Картина в доме попа Спиры совсем другого рода. Сколько христианского терпения и смирения проявила матушка Сида в те дни! Ещё до отъезда супруга она была, что вполне естественно, весьма взволнована и обеспокоена. Собирая его в дорогу, она, как всегда, положила ему ветчины и брынзы в повозку и посоветовала быть сдержанным, вести себя с противником обходительно, по-хорошему и даже угостить его ветчиной, ибо (напомнила матушка Сида) «он любит ветчину и всегда хвалил наши окорока» и, конечно, не сможет отказаться.
В отсутствие отца Спиры матушка Сида по нескольку раз в день читала «Сон божьей матери», экземпляров десять — пятнадцать которого были зашиты в платья, сунуты в шкафы между бельём, лежали за иконой и в кармане старой шубы, которой в лютые морозы покрывали сверх зимней шали кислое тесто для штруделя.

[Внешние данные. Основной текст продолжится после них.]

/-- One function after a change of what it depends on (Table 13-3). -/
def fnEval (f : Nat) (s : Block) : Block :=
  match (s.fn f).st with
  | .unused => s
  | .fault => if fnFaulted f s then s else fnGo f .demand s
  | .satisfied =>
    if fnFaulted f s then safetyReaction f (fnGo f .fault s)
    else if fnDemandNow f s then fnDemand f s else s
  | .demand => if fnFaulted f s then fnGo f .fault s else s
  | .waitReset =>
    if fnFaulted f s then fnGo f .fault s
    else if fnDemandNow f s then fnGo f .demand s else s

/-- Every function in number order, then the enable pairs. -/
def fnEvalAll (s : Block) : Block := pairEval (safNums.foldl (fun s f => fnEval f s) s)

/-- MASKED of every function whose mask names one outlet alone follows that outlet's bypass (R91, R399). -/
def refreshMasks (s : Block) : Block :=
  safNums.foldl (fun s f =>
    match fnSingle f s with
    | none => s
    | some n =>
      let m := s.svcOf n == 3 && (s.fn f).st != .unused
      if (s.fn f).masked == m then s
      else raise 177 (b2n m * 256 + (n - 1) * 4096 + f) (updFn f (fun x => { x with masked := m }) s)) s

/-- Every function starts in DEMAND (Table 13-3, first row), with the reaction of R400 on the outlets it names. -/
def fnStartAll (s : Block) : Block :=
  let s1 := safNums.foldl (fun s f =>
    let st := if s.fnKind f == 0 then FnState.unused else .demand
    updFn f (fun _ => { SafFn.reset with st, at_ := s.sys.mtime }) s) s
  let s2 := refreshMasks s1
  pairEval (safNums.foldl (fun s f => if (s.fn f).st == .demand then reactOutlets f s else s) s2)

/-! ### Two hands (R397) -/

/-- The actuation of a TWOHAND function after a change of an input. -/
def twoHand (f : Nat) (s : Block) : Block :=
  if s.fnKind f != 4 then s
  else
    let x := s.fn f
    let h1 := inHealthy (psFn s.saf.pset f 1) s
    let h2 := inHealthy (psFn s.saf.pset f 2) s
    let rel := (s.fnInputs f).all fun k => inDemanding k s
    if h1 && h2 then
      if x.act || !x.bothRel then s
      else if (match x.firstAt with | none => true | some t => s.sys.mtime ≤ t + 500) then
        raise 173 (256 + f) (updFn f (fun x => { x with act := true, bothRel := false, firstAt := none }) s)
      else raise 173 (512 + f) (updFn f (fun x => { x with bothRel := false, firstAt := none }) s)
    else updFn f (fun x => { x with
      act := false
      bothRel := x.bothRel || rel
      firstAt := if h1 || h2 then (if x.firstAt.isSome then x.firstAt else some s.sys.mtime) else none }) s

/-- What follows a change of filtered channel values: the release seen for R393, two-hand actuation, the functions. -/
def inputsChanged (s : Block) : Block :=
  let s1 := safNums.foldl (fun s k =>
    updIn k (fun i => { i with relSeen := i.relSeen || inDemanding k s }) s) s
  fnEvalAll (safNums.foldl (fun s f => twoHand f s) s1)

/-- VDD_IO below its limit: every channel reads 0, and cause 6 latches on every input in use (R393). -/
def vddioLost (s : Block) : Block :=
  let s1 := safNums.foldl (fun s k =>
    updIn k (fun i => { i with rawA := false, rawB := false, fA := false, fB := false }) s) s
  inputsChanged (safNums.foldl (fun s k =>
    if s.inType k == 0 then s else latchInput k 6 true (s.inType k != 4) s) s1)

/-! ### Rows -/

/-- The filtered channels of input k disagree: A and B differ, or on type 2 are equal (R392). -/
def inDiffers (k : Nat) (s : Block) : Bool :=
  let i := s.sin k
  match s.inType k with
  | 1 | 3 => i.fA != i.fB
  | 2 => i.fA == i.fB
  | _ => false

/-- The times from which the healthy state and a disagreement of input k count, after a change from `old`. -/
def inTimes (k : Nat) (old s : Block) : Block :=
  updIn k (fun i => { i with
    since := if inHealthy k s && !inHealthy k old then s.sys.mtime else i.since
    diffAt := if inDiffers k s && !inDiffers k old then s.sys.mtime else i.diffAt }) s

/-- `SAFETY_INPUT_CHANGE` (R392): a channel's filter accepts a value. -/
def execSafetyInputChange (input : Nat) (chanB value : Bool) (s : State) : Out :=
  act (fun b =>
    if b.pwr.anvilDown || !safOk input || b.inType input == 0 || (chanB && b.inType input == 4) ||
        (value && !b.pwr.vddioOk) then b
    else
      let b1 := updIn input (fun i => if chanB then { i with rawB := value, fB := value }
                                      else { i with rawA := value, fA := value }) b
      inputsChanged (inTimes input b b1)) s

/-- Channel of input k is sourced from a test-pulse output (R391). -/
def sourced (k : Nat) (chanB : Bool) (s : Block) : Bool :=
  let t := s.inType k
  let src := psIn s.saf.pset k (if chanB then 2 else 1)
  (t == 1 || t == 2 || (t == 4 && !chanB)) && src != 0 && psTpo s.saf.pset src == 1

/-- One cycle's check of one channel: a second failure in a row latches its cause (R391). -/
def pulseCheck (missed foreign : List (Nat × Bool)) (k : Nat) (chanB : Bool) (s : Block) : Block :=
  let i := s.sin k
  let on := sourced k chanB s && (if chanB then i.fB else i.fA)
  let m := if on && missed.contains (k, chanB) then (if chanB then i.missB else i.missA) + 1 else 0
  let x := if on && foreign.contains (k, chanB) then (if chanB then i.crossB else i.crossA) + 1 else 0
  let s1 := updIn k (fun i => if chanB then { i with missB := m, crossB := x } else { i with missA := m, crossA := x }) s
  if m == 2 then latchInput k 1 (!chanB) chanB s1
  else if x == 2 then latchInput k 2 (!chanB) chanB s1
  else s1

/-- Readback of the outputs of a pair that is on: a second disagreement in a row latches cause 5 on the pair (R394). -/
def readbackCheck (readback k : Nat) (s : Block) : Block :=
  let p := (k + 1) / 2
  let miss := if bit s.saf.pairs (p - 1) && bit readback (k - 1) then tget s.saf.tpoMiss (k - 1) + 1 else 0
  let s1 := { s with saf.tpoMiss := tput s.saf.tpoMiss (k - 1) miss }
  if miss == 2 && !pairFaulted p s then
    safFault 4 p 5 (raise 176 p { s1 with saf.tpoFault := setBit s1.saf.tpoFault (k - 1) })
  else s1

/-- `TEST_PULSE_CYCLE` (R391, R394): channels that missed their own pulse or read a foreign one in this 8 ms cycle, and
outputs (bit k − 1 for TPOk) whose readback disagrees. -/
def execTestPulseCycle (missedOwn foreign : List (Nat × Bool)) (readback : Nat) (s : State) : Out :=
  act (fun b =>
    if b.pwr.anvilDown then b else
    let b1 := safNums.foldl (fun s k => pulseCheck missedOwn foreign k true (pulseCheck missedOwn foreign k false s)) b
    let b2 := countSelfTest 3 (b1.saf.cntFault != b.saf.cntFault) b1
    let b3 := (upto 1 8).foldl (fun s k => readbackCheck readback k s) b2
    fnEvalAll (countSelfTest 4 (b3.saf.cntFault != b2.saf.cntFault) b3)) s

/-- The function is healthy (R398): its inputs healthy, or a TWOHAND function actuated. -/
def fnHealthy (f : Nat) (s : Block) : Bool := !fnDemandNow f s && !fnFaulted f s

/-- MTIME since which every input of the function has been healthy. -/
def fnSince (f : Nat) (s : Block) : Nat := (s.fnInputs f).foldl (fun m k => max m (s.sin k).since) 0

/-- The functions that wait for the reset act of an input, each back to SATISFIED. -/
def resetAct (input : Nat) (s : Block) : Block :=
  safNums.foldl (fun s f =>
    if s.fnKind f != 0 && psFn s.saf.pset f 3 == input && (s.fn f).st == .waitReset && fnHealthy f s then
      fnSatisfy f (raise 172 (input * 65536 + 256 + f) s)
    else s) s

/-- `SAFETY_RESET_ACT` (R398): the trailing edge of a reset input that was healthy for `heldMs`. -/
def execSafetyResetAct (input heldMs : Nat) (s : State) : Out :=
  act (fun b =>
    if safOk input && b.inType input == 4 && !b.pwr.anvilDown &&
        safNums.any (fun f => b.fnKind f != 0 && psFn b.saf.pset f 3 == input) then
      let b1 := updIn input (fun i => { i with rawA := false, fA := false }) b
      if 100 ≤ heldMs && heldMs ≤ 3000 then resetAct input b1
      else raise 172 (input * 65536 + 0xFF) b1
    else b) s

/-! ### Registers (Tables 13-9, 13-10) -/

/-- Every contact input of ESTOP, GUARD and TWOHAND is sourced from two different TPOs (R407). -/
def cat4 (s : Block) : Bool :=
  safNums.all fun f => !(s.fnKind f == 1 || s.fnKind f == 2 || s.fnKind f == 4) ||
    (s.fnInputs f).all fun k =>
      psIn s.saf.pset k 1 != 0 && psIn s.saf.pset k 2 != 0 && psIn s.saf.pset k 1 != psIn s.saf.pset k 2

/-- SHA-512 of the applied set as bytes (R405). -/
def psetHash (p : List Byte) : List Byte := sha512 p

def safGlobal (i : Nat) (s : Block) : Word :=
  let a := s.saf
  match i with
  | 0 => reg [fld 31 30 a.pstate, fld 29 29 (b2n (cat4 s)), fld 28 28 (b2n (allDemanded s)),
              maskOf (safNums.filter fun f => s.fnKind f != 0)]
  | 1 => w32 (u32At a.pset 4)
  | 2 => w32 (u32At a.pset 8)
  | 3 => reg [fld 27 16 (maskOf ((outlets.filter fun n => underDemand n s).map fun n => n - 1)),
              maskOf (safNums.filter fun f => (s.fn f).st != .unused && (s.fn f).st != .satisfied)]
  | 4 => reg [fld 31 16 (maskOf (safNums.filter fun k => (s.sin k).faultB)),
              maskOf (safNums.filter fun k => (s.sin k).faultA)]
  | 5 => reg (safNums.map fun k => b2n (s.sin k).rawA * 2 ^ (2 * k) + b2n (s.sin k).rawB * 2 ^ (2 * k + 1))
  | 6 => reg (safNums.map fun k => b2n (s.sin k).fA * 2 ^ (2 * k) + b2n (s.sin k).fB * 2 ^ (2 * k + 1))
  | 7 => reg (fld 23 16 a.tpoFault :: (upto 1 8).map fun k => fld (2 * k - 1) (2 * k - 2) (psTpo a.pset k))
  | 8 => w32 a.pairs
  | 9 => w32 a.cntDemand
  | 10 => w32 a.cntFault
  | 11 => reg [fld 23 16 a.lastDetail, fld 15 8 a.lastIndex, fld 7 0 a.lastType]
  | 12 => lo32 a.lastAt
  | 13 => hi32 a.lastAt
  | 14 => w32 (u32At (psetHash a.pset) 0)
  | _ => w32 (u32At (psetHash a.pset) 4)

def safInWord (k : Nat) (s : Block) : Word :=
  let p := s.saf.pset
  reg [fld 31 29 (psIn p k 0), fld 28 25 (psIn p k 1), fld 24 21 (psIn p k 2), fld 18 16 (s.sin k).fcause,
       fld 15 8 (psIn p k 3), fld 0 0 (b2n (inHealthy k s))]

def safFnCfg (f : Nat) (s : Block) : Word :=
  let p := s.saf.pset
  let auto := psFn p f 3 == 0xFF
  reg [fld 31 28 (psFn p f 0), fld 27 24 (psFn p f 1), fld 23 20 (psFn p f 2),
       fld 19 16 (if auto then 0 else psFn p f 3), fld 15 15 (b2n auto), fld 14 12 (psFn p f 6), fld 11 0 (s.fnMask f)]

def safFnStat (f : Nat) (s : Block) : Word :=
  let x := s.fn f
  let e := s.fnEdm f
  reg [fld 31 29 x.st.code, fld 28 28 (b2n x.masked), fld 27 24 (if e == 0xFF then 0 else e), fld 23 23 (b2n (e != 0xFF)),
       fld 15 0 (min (s.sys.mtime - x.at_) 65535)]

/-- SAF block reads, by offset from 0x2C_0000. -/
def rdSaf (a : Nat) (s : Block) : Option Word :=
  if a < 0x40 then some (safGlobal (a / 4) s)
  else if 0x100 ≤ a && a < 0x140 then some (safInWord ((a - 0x100) / 4) s)
  else if 0x200 ≤ a && a < 0x280 then
    some (if a % 8 == 0 then safFnCfg ((a - 0x200) / 8) s else safFnStat ((a - 0x200) / 8) s)
  else none

/-! ### Parameter-set checks (R404) -/

/-- The ranges of Table 13-5a for input k. -/
def psInOk (p : List Byte) (k : Nat) : Bool :=
  let t := psIn p k 0
  let b := psIn p k 2
  let disc := u16At p (16 + 8 * k + 4)
  t ≤ 4 && psIn p k 1 ≤ 8 && b ≤ 8 && !((t == 3 || t == 4) && b != 0) &&
    3 ≤ psIn p k 3 && psIn p k 3 ≤ 10 && 50 ≤ disc && disc ≤ 2000 && u16At p (16 + 8 * k + 6) == 0

/-- A channel's source is static, or an output in mode 1; A and B of one input have different outputs (R404). -/
def psSrcOk (p : List Byte) (k : Nat) : Bool :=
  let a := psIn p k 1
  let b := psIn p k 2
  (a == 0 || psTpo p a == 1) && (b == 0 || psTpo p b == 1) && (a == 0 || a != b)

/-- The ranges of Table 13-5a for function f. -/
def psFnOk (p : List Byte) (f : Nat) : Bool :=
  let kind := psFn p f 0
  let tedm := u16At p (160 + 16 * f + 8)
  kind ≤ 4 && psFn p f 1 ≤ 15 && psFn p f 2 ≤ 15 && (kind == 4 || psFn p f 2 == 0) &&
    (psFn p f 3 == 0xFF || psFn p f 3 ≤ 15) && psMask p f < 4096 && psFn p f 6 ≤ 4 &&
    (psFn p f 7 == 0xFF || psFn p f 7 ≤ 15) && 50 ≤ tedm && tedm ≤ 1000 && allZero (bytesAt p (160 + 16 * f + 10) 6)

/-- Inputs of a function of the set. -/
def psInputs (p : List Byte) (f : Nat) : List Nat :=
  if psFn p f 0 == 4 then [psFn p f 1, psFn p f 2] else [psFn p f 1]

/-- Types, resets, pairs and masks of function f (R404, Table 13-2). -/
def psFnWired (p : List Byte) (fitted : Nat → Bool) (f : Nat) : Bool :=
  let kind := psFn p f 0
  let ty := fun k => psIn p k 0
  let rst := psFn p f 3
  let pair := psFn p f 6
  let edm := psFn p f 7
  kind == 0 ||
    ((psInputs p f).all (fun k =>
        if kind == 3 then ty k == 3 else if kind == 4 then ty k == 2 else ty k == 1 || ty k == 2) &&
      (rst == 0xFF || ty rst == 4) && (edm == 0xFF || ty edm == 1 || ty edm == 4) &&
      !(kind == 1 && rst == 0xFF) && !(kind == 4 && rst != 0xFF) &&
      (pair == 0 || (psTpo p (2 * pair - 1) == 2 && psTpo p (2 * pair) == 2)) && !(edm != 0xFF && pair == 0) &&
      !(psMask p f == 0 && pair == 0) && outlets.all (fun n => !bit (psMask p f) (n - 1) || fitted n))

/-- The uses of inputs by used functions: input, role (0 IN, 1 RESET, 2 EDM), pair. -/
def psUses (p : List Byte) : List (Nat × Nat × Nat) :=
  (safNums.filter fun f => psFn p f 0 != 0).flatMap fun f =>
    (psInputs p f).map (fun k => (k, 0, 0)) ++
      (if psFn p f 3 == 0xFF then [] else [(psFn p f 3, 1, 0)]) ++
      (if psFn p f 7 == 0xFF then [] else [(psFn p f 7, 2, psFn p f 6)])

/-- Two uses may share an input: one reset input, or one EDM input of one pair (R404). -/
def psShare (a b : Nat × Nat × Nat) : Bool :=
  a.1 != b.1 || (a.2.1 == 1 && b.2.1 == 1) || (a.2.1 == 2 && b.2.1 == 2 && a.2.2 == b.2.2)

def psSharesOk : List (Nat × Nat × Nat) → Bool
  | [] => true
  | u :: r => r.all (psShare u) && psSharesOk r

/-- The set passes every check of R404 but the claims. -/
def psetOk (p : List Byte) (fitted : Nat → Bool) : Bool :=
  p.length == 416 && u16At p 0 == 0x0100 && u16At p 2 == 416 && u32At p 8 == crc32 (p.drop 16) && u32At p 12 == 0 &&
    safNums.all (fun k => psInOk p k && psSrcOk p k) && (upto 1 8).all (fun k => psTpo p k ≤ 2) &&
    allZero (bytesAt p 152 8) && safNums.all (fun f => psFnOk p f && psFnWired p fitted f) && psSharesOk (psUses p)

/-- The shared lands a set claims: resources 1 to 4 for TPO5 to TPO8 in use (R390). -/
def psetClaims (p : List Byte) : List Nat := ((upto 5 8).filter fun k => psTpo p k != 0).map fun k => k - 4

/-! ### Commands (Table 13-8) -/

def specSafStatus : CmdSpec where
  op := 0x0900
  role := .notMb0
  modes := mServed
  len := lenIs 0
  body := fun _ _ s => ok (wordBytes ((List.range 16).map fun i => safGlobal i s)) s

/-- `CMD_SAF_STATUS`. -/
def execCmdSafStatus (h : Req) (p : List Byte) (s : State) : Out := act (runCmd specSafStatus h p) s

def specSafPsetRead : CmdSpec where
  op := 0x0901
  role := .notMb0
  modes := mServed
  len := lenIs 8
  body := fun _ p s =>
    let o := u32At p 0
    let n := u16At p 4
    if 1 ≤ n && n ≤ 416 && o + n ≤ 416 then ok (bytesAt s.saf.pset o n) s else refuse stBadParam s

/-- `CMD_SAF_PSET_READ`. -/
def execCmdSafPsetRead (h : Req) (p : List Byte) (s : State) : Out := act (runCmd specSafPsetRead h p) s

def specSafPsetLoad : CmdSpec where
  op := 0x0902
  role := .mb1
  modes := mStandby
  len := fun p => 5 ≤ p.length && p.length ≤ 420
  body := fun r p s =>
    let o := u32At p 0
    let d := p.drop 4
    match s.saf.stage with
    | some (own, st) =>
      if own != r.mb then refuse stBusy s
      else if o % 4 != 0 || o + d.length > 416 then refuse stBadParam s
      else ok [] { s with saf.stage := some (own, putBytes st o d) }
    | none =>
      if o % 4 != 0 || o + d.length > 416 then refuse stBadParam s
      else ok [] { s with saf.stage := some (r.mb, putBytes [] o d) }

Перечитывала «Сон божьей матери», неустанно крестилась, следила, чтобы горели лампады, меняла фитильки и подливала масла. В те дни в доме отца Спиры всюду, куда ни повернись, теплились лампады — и висячие, и стоячие, в надтреснутых стаканах старинного фасона, какие давали в приданое лет шестьдесят тому назад: лампады горели и перед иконой святого Георгия — покровителя семьи попа Спиры, и перед иконой святых неподкупных целителей Козьмы и Демьяна — покровителей семьи матушки Сиды; одна лампада горела даже перед прекрасным Иосифом и супругой Пентефрия, — хотя они и принадлежали Ветхому завету, но, превращая в душевном смятении гравюры в икону, матушка Сида руководствовалась, должно быть, старой пословицей: «Иногда и самому чёрту не худо свечу поставить!»
В эти дни Сида просто преобразилась: воплощённая кротость, мягкая как воск, она никого не бранила, даже Жужу, а только советовала. «Добром, — твердила она, — всегда можно добиться больше, чем злобным криком».
— Ну-ка, Жужа, дитя моё, сбегай, если нетрудно, принеси картошки из погреба! — просила она кротко, отдавая распоряжения Жуже.
В эти дни матушка Сида непрестанно шептала молитвы, даже когда, помогая Юле и Жуже, чистила вместе с ними картофель.
— О боже, боже! — шептала матушка Сида. — Только избави нас от этой напасти — и больше подобного никогда не повторится! Больше, господи, не будем тебе досаждать!
А Юла помогала матери по хозяйству, украдкой поглядывая на её озабоченное лицо.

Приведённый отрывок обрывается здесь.